The malware creates a MutexObject based on the value obtained from the computer's username.

After creating the MutexObject, the malware proceeds to create sections that serve the purpose of code injection.

The first selected process for code injection is the child processes of explorer.exe.

The malware then retrieves a batch of PIDs (Process IDs) of other processes that are child processes of the previously obtained explorer.exe process.

Using the upper method, you can attach to the injected process

In the selected child process of explorer.exe chosen for code injection, the malware uses NtCreateFile and NtReadFile to read a randomly chosen executable file in Syswow64. Afterward, it creates this chosen process in suspended mode, and then injects the shellcode.

This process is then mapped by the Formbook process and is resumed for execution.

The malware queries the computer architecture by reading the key: HKLM\SOFTWARE\Microsoft\Windows NT\CurrentVersion\ProductName

The malware reads the CurrentBuild key to obtain the processor information.

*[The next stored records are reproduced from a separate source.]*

-- ==== Sys2Proof/Machine/Bus.lean ====
section
/-! DEFINITION. The block's one address space, the window of eight words (spec/20_memory.md R50, R57), the byte-address
spelling of its accesses (spec/00_scope.md R13), and the choices the spec makes for a bridge to a byte bus (R52, R53). -/

namespace Sys2Proof.Machine

/-- The byte address of a register, `4 · REG` (R50). -/
def byteAddr (r : RegName) : Nat := 4 * (indexOfReg r).toNat

/-- The register at a byte address; no other address exists (R50, R57). -/
def regAt (a : Nat) : Option RegName :=
  if a % 4 = 0 ∧ a < 32 then some (regOfIndex (BitVec.ofNat 3 (a / 4))) else none

/-- `MemRead(a, 4)`: another spelling of `RD_<reg>` (R13). -/
def memRead (a : Nat) : Option Instr := (regAt a).map readEvent

/-- `MemWrite(a, 4, v)`: another spelling of `WR_<reg>(v)` (R13). -/
def memWrite (a : Nat) (v : Word) : Option Instr := (regAt a).map (fun r => writeEvent r v)

/-- The register a bridge selects for a bus byte address: it drops `addr[1:0]` (R53), and the window stands at
ZELLA_BASE (R57). DESIGN CHOICE: `addr[1:0]` is dropped before the base is subtracted, so a window at a base that is no
multiple of 4 has no register that can be reached; the spec gives ZELLA_BASE no constraint and does not say
(assumption log, entry 20). -/
def bridgeReg (c : Config) (addr : Nat) : Option RegName :=
  if c.zellaBase ≤ addr / 4 * 4 then regAt (addr / 4 * 4 - c.zellaBase) else none

/-- Byte lane `k` of a register value at a little-endian bridge: bits `8k+7 : 8k` (R52). -/
def laneByte (v : Word) (k : Nat) : BitVec 8 := v.extractLsb' (8 * k) 8

end Sys2Proof.Machine
end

The malware encodes the victim's machine Username in Base64 hardcoded algorithm.

The information obtained by the malware will include: xloader version, machine information, and the Base64-encoded username.

Here, the malware creates a thread to establish an external connection.

The malware creates a path to the registry to read the victim's webmail information

Some of the information stolen was browsers' saved account information:

• Internet explorer

• opera

• chrome

• firefox

• Vault

Crypto functions are loaded to recover the plaintext of the credentials:

The malware uses a UserAgent named "Window Explorer"

Then, this process searches and injects code into the explorer.exe process, to serve the persistence purpose

The malware generated a path to Program File (x86), with an encrypted user name to store its payload.

3. IOC

Persistance:

• Registry: HKEY_USERS\[User SID]\SOFTWARE\Microsoft\Windows\CurrentVersion\Run

• Image: %ProgramFiles(x86)%\[base64 + version]\[random generated].exe

C2C: The malware connects to a long list of legitimate URLs, but these two seem to be the real C&C addresses.

• www [.] aquatic-organisms [.] info

• www [.] usxqe6 [.] cfd